First: Students will reject Marx outright, straightaway, passionately and vociferously, without bothering to make any reference whatsoever to anything they’ve actually read by Marx. They will repeat any number of standard, tired, at this point (very) old, anti-communist arguments manufactured by and propagated during the Cold War Era–which, let’s be f’real here, ended before their parents even conceived them!– and they will unreflectively (and ignorantly) appeal to the so-called “collapse” of communism (by which they will mean the collapse of the Soviet Union, a body that, not for nothing, NEVER EXISTED IN THEIR LIFETIME) as slam-dunk evidence that Marxism is “good in theory but does not work in the real world.” I will let them blather on, I will try to not to cringe. I will resist correcting what is, by any reasonable account, their fundamentally prejudicial and/or revisionist histories of so-called “communist” states (the Soviet Union, Cuba, China, North Korea) as well as their lack of recognition of the manner in which fundamentally “communist” ideals have kept their own democratic/capitalist state afloat. I will exercise an almost-saintly degree of patience. And, then, I will insist that we return to the text.
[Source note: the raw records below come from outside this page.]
-- ==== Sys2Proof/Machine/Commands.lean ====
section
/-! DEFINITION. The command frames (spec/43_dispatcher.md): what the dispatcher does with a validated frame. LENGTH is the
length of the payload (D27); the dispatcher does not use the checksum (R115). -/

namespace Sys2Proof.Machine

/-- MOTOR_SET_SPEED (R117). -/
def execMotorSetSpeed (payload : List Byte) (s : State) : Host.Outcome State Fault Refusal :=
  .next (dispatch (motorSetSpeedActions payload) s)

/-- MOTOR_STOP (R118): the payload is ignored. -/
def execMotorStop (_payload : List Byte) (s : State) : Host.Outcome State Fault Refusal :=
  .next (dispatch motorStopActions s)

/-- MOTOR_ESTOP (R119): the payload is ignored. -/
def execMotorEstop (_payload : List Byte) (s : State) : Host.Outcome State Fault Refusal :=
  .next (dispatch motorEstopActions s)

/-- IMU_REQ (R120): the payload is ignored. -/
def execImuReq (_payload : List Byte) (s : State) : Host.Outcome State Fault Refusal :=
  .next (dispatch imuReqActions s)

/-- ULTRASONIC_REQ (R121): the payload is ignored. -/
def execUltrasonicReq (_payload : List Byte) (s : State) : Host.Outcome State Fault Refusal :=
  .next (dispatch ultrasonicReqActions s)

/-- ALL_SENSORS_REQ (R122): the payload is ignored. -/
def execAllSensorsReq (_payload : List Byte) (s : State) : Host.Outcome State Fault Refusal :=
  .next (dispatch (allSensorsActions s.params.allSensors) s)

/-- LED_CONTROL (R123). -/
def execLedControl (payload : List Byte) (s : State) : Host.Outcome State Fault Refusal :=
  .next (dispatch (ledControlActions payload) s)

/-- BUZZER_CONTROL (R124). -/
def execBuzzerControl (payload : List Byte) (s : State) : Host.Outcome State Fault Refusal :=
  .next (dispatch (buzzerControlActions payload) s)

/-- STATUS_REQ (R125): the payload is ignored. -/
def execStatusReq (_payload : List Byte) (s : State) : Host.Outcome State Fault Refusal :=
  .next (dispatch statusReqActions s)

/-- RESET, the command (R126): the payload is ignored; the dispatch does not return (R163; log entry 11). -/
def execResetCommand (_payload : List Byte) (s : State) : Host.Outcome State Fault Refusal :=
  .next (dispatch resetCommandActions s)

/-- UNKNOWN (R127), the outcome UnknownCommand (R143). -/
def execUnknown (_command : Byte) (_payload : List Byte) (s : State) : Host.Outcome State Fault Refusal :=
  .next (dispatch nackActions s)

end Sys2Proof.Machine
end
Second: After forbidding any reference to whatever students may consider to be Realpolitik proof that “communism doesn’t work,” and after insisting that we attend to what is actually there in the text, students will finally be forced to put aside, for a moment, the prejudices they brought with them, We will return our attention to working through the iterations of “estranged labor” that capitalism requires, one by one, as Marx articulates them.
Third: Students will actually attend to the text before them– because I’ve ham-handedly forced them to do so– and, all of the sudden, voila!, their perception of their own lived-experience will be given a new narrative frame, one that makes sense to them. Students will be like, OMG WTF HELL YEAH MARX’S DESCRIPTION OF “ALIENATION” IS EXACTLY HOW I FEEL AT MY JOB, YO.
Fourth: Students will be like, OMG WTF “PROFIT” (i.e., surplus value) IS DEPENDENT UPON MY ALIENATION AS A WORKER. THAT AIN’T RIGHT!
Fifth; Students will be like DAMN, YO, EVEN IF I MAKE IT BIG AND GET RICH THAT MEANS THAT A SH*TLOAD OF PEOPLE ARE BEING EXPLOITED/ALIENATED/ESTRANGED.. NOT COOL.
Sixth: Students will have what Christians call a “come to Jesus” moment (See: Matthew 19:24), and what we regular old philosophers call the deduction of a true conclusion from a valid and sound argument. Only now, at long last, are they ready to think about what might constitute an alternative. And, not at all shockingly, many of them are far more inclined to consider Marx’s principle, articulated in his “Critique of the Gotha Program”— “From each according to their abilities. To each according to thir needs”– as a legitimately reasonable way to organize society.
And so it goes.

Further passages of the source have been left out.